Дирк Корнхерт проводил Брейгеля до гостиницы. Они шли вдоль канала. Красная луна выкатилась над Харлемом. «В этом человеке есть что-то детское», — подумал Брейгель. Не замедляя шага, он поглядывал на достойное лицо своего спутника под крестьянской шляпой с опущенными полями, со шнуром вокруг тульи. Он думал о их разговоре. И еще — о картинах, которые ему показал Корнхерт почти перед самым уходом (правда, так и не сумев припомнить имен художников). Корнхерт же смотрел на дремлющий Харлем, на темную воду канала под луной, покрытую рябью. И спрашивал себя, позволит ли ему судьба прожить всю жизнь в этом городе, умереть в своем доме. Эти двое могли бы стать близкими друзьями, но их встреча была, несомненно, единственной, и история не сохранила о ней никаких свидетельств.



2

Ему некуда спешить. Ему нравятся эти дороги, нравится, что башмаки людей и копыта коров оставляют в грязи залитые водой выемки, в которых отражается небо. Он бредет между плетеными изгородями по этим пастушьим тропам, следы на которых, когда грязь подсыхает, кажутся письменами Египта. Кто знает, быть может, следы птиц на снегу, звездчатые росписи их лапок, а также отпечатки коровьих копыт в грязи в совокупности составляют Библию, которую мы читали бы как ту, другую, если бы были мудрее? Жрецы Этрурии и Рима, прорицатели, которые умели истолковать полет птицы, биение крыльев и те фигуры, которые образуют внутренности или облака, с такой же легкостью читали сны природы, как и наши, человеческие сны. И как знать, может быть, природа осведомлена лучше, чем люди, так легко отвлекающиеся на всякие побрякушки, о том, что готовит нам Время в своих сокровенных мастерских? Цыган или цыганка, читая по руке, иногда верно предсказывают наш путь. Астролог обозначает на карте планет дату нашего рождения и определяет направление нашей жизни. Разве менее разумно верить, что следы, оставленные животными, или вот эти перекрещенные соломинки могли бы указать нам — умей мы их прочитать, — под какие крыши или какие звезды приведут нас наши шаги?

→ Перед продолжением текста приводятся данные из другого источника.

/-! `signalAll` -/
@[simp] theorem Chip.signalAll_port (x : List Signal) (c : Chip) : (c.signalAll x).port = c.port := rfl
@[simp] theorem Chip.signalAll_loader (x : List Signal) (c : Chip) : (c.signalAll x).loader = c.loader := rfl
@[simp] theorem Chip.signalAll_req (x : List Signal) (c : Chip) : (c.signalAll x).req = c.req := rfl
@[simp] theorem Chip.signalAll_notice (x : List Signal) (c : Chip) : (c.signalAll x).notice = c.notice := rfl
@[simp] theorem Chip.signalAll_slots (x : List Signal) (c : Chip) : (c.signalAll x).slots = c.slots := rfl
@[simp] theorem Chip.signalAll_fetch (x : List Signal) (c : Chip) : (c.signalAll x).fetch = c.fetch := rfl
@[simp] theorem Chip.signalAll_claims (x : List Signal) (c : Chip) : (c.signalAll x).claims = c.claims := rfl
@[simp] theorem Chip.signalAll_trig (x : List Signal) (c : Chip) : (c.signalAll x).trig = c.trig := rfl
@[simp] theorem Chip.signalAll_lamp (x : List Signal) (c : Chip) : (c.signalAll x).lamp = c.lamp := rfl
@[simp] theorem Chip.signalAll_voices (x : List Signal) (c : Chip) : (c.signalAll x).voices = c.voices := rfl
@[simp] theorem Chip.signalAll_links (x : List Signal) (c : Chip) : (c.signalAll x).links = c.links := rfl
@[simp] theorem Chip.signalAll_drives (x : List Signal) (c : Chip) : (c.signalAll x).drives = c.drives := rfl
@[simp] theorem Chip.signalAll_bays (x : List Signal) (c : Chip) : (c.signalAll x).bays = c.bays := rfl
@[simp] theorem Chip.signalAll_guardIn (x : List Signal) (c : Chip) : (c.signalAll x).guardIn = c.guardIn := rfl
@[simp] theorem Chip.signalAll_hold (x : List Signal) (c : Chip) : (c.signalAll x).hold = c.hold := rfl
@[simp] theorem Chip.signalAll_signals (x : List Signal) (c : Chip) : (c.signalAll x).signals = c.signals ++ x := rfl

/-! The machine. -/
@[simp] theorem State.mapChip_chip (f : Chip → Chip) (s : State) : (s.mapChip f).chip = f s.chip := rfl
@[simp] theorem State.mapChip_mem (f : Chip → Chip) (s : State) : (s.mapChip f).mem = s.mem := rfl
@[simp] theorem State.mapChip_pending (f : Chip → Chip) (s : State) : (s.mapChip f).pending = s.pending := rfl

/-! Tables. -/

/-- The changed entry. -/
@[simp] theorem updAt_self {α : Type} {n : Nat} (v : Vector α n) (i : Fin n) (f : α → α) : (updAt v i f)[i] = f v[i] := by
  simp [updAt]

/-- Every other entry. -/
theorem updAt_other {α : Type} {n : Nat} (v : Vector α n) (i j : Fin n) (f : α → α) (h : i ≠ j) : (updAt v i f)[j] = v[j] := by
  have h' : i.val ≠ j.val := fun e => h (Fin.ext e)
  simp [updAt, h']

/-- An entry of a table changed everywhere. -/
@[simp] theorem mapAll_get {α β : Type} {n : Nat} (f : α → β) (v : Vector α n) (i : Fin n) : (mapAll f v)[i] = f v[i] := by
  simp [mapAll]

/-- An entry of a tabulated table. -/
@[simp] theorem tabulate_get {α : Type} {n : Nat} (f : Fin n → α) (i : Fin n) : (tabulate n f)[i] = f i := by
  simp [tabulate]

/-- The indices a test selects. -/
@[simp] theorem mem_indices {n : Nat} (p : Fin n → Bool) (i : Fin n) : i ∈ indices p ↔ p i = true := by
  simp [indices]

/-- What every step of a fold over all indices keeps, the fold keeps. -/
theorem forAll_keeps {α : Type} (n : Nat) (f : Fin n → α → α) (P : α → Prop) (h : ∀ i a, P a → P (f i a)) (a : α) (ha : P a) :
    P (forAll n f a) := by
  unfold forAll
  induction List.finRange n generalizing a with
  | nil => exact ha
  | cons i is ih => exact ih _ (h i a ha)

/-- The same of a fold over a list. -/
theorem foldl_keeps {α β : Type} (xs : List β) (f : α → β → α) (P : α → Prop) (h : ∀ a b, P a → P (f a b)) (a : α) (ha : P a) :
    P (xs.foldl f a) := by
  induction xs generalizing a with
  | nil => exact ha
  | cons x xs ih => exact ih _ (h a x ha)

end Sys2Proof.Machine
end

Безмятежный покой на дорогах между пастбищами, соединяющих одну хижину с другой. Перистые облака, похожие на шерсть, развешанную перед очагом, пламя которого окрашивает ее в яркие цвета; на шерсть в отблесках горящего угля — пурпурных оттенков. Однако по тем же дорогам когда-то проходили пророки с глазами как пожар. На этих дорогах, таких мирных, что даже птица не взлетает при приближении человека, а продолжает двигаться прямо перед ним, появлялись пророки, выходцы из кузниц, конюшен, пекарен, — с Библией на устах и в сердце, одержимые Духом, как они о себе говорили. Одержимые Духом, нетерпимые к любым формам рабской зависимости, к любой лжи, прикрывающейся тиарой и митрами. Эти люди были похожи на Амоса, пастуха; они возносились над хлевами и плугами так же внезапно, как Елисей. Они пребывали в радужном и грозовом свете Апокалипсиса, на пороге Тысячелетнего царства справедливости — были пророками и мучениками! Они бродили по двое, и жители городков принимали их за вернувшихся Еноха и Элию. Все это происходило в тех же залитых светом лугах, среди люцерны. И для того, чтобы как можно скорее треснула скорлупа старого мира, чтобы скорее воссиял Новый Иерусалим, не имеющий ничего общего с нечистотой и порочностью нынешних времен, эти пророки приносили огонь и меч в города и епископские дворцы, в дома знати.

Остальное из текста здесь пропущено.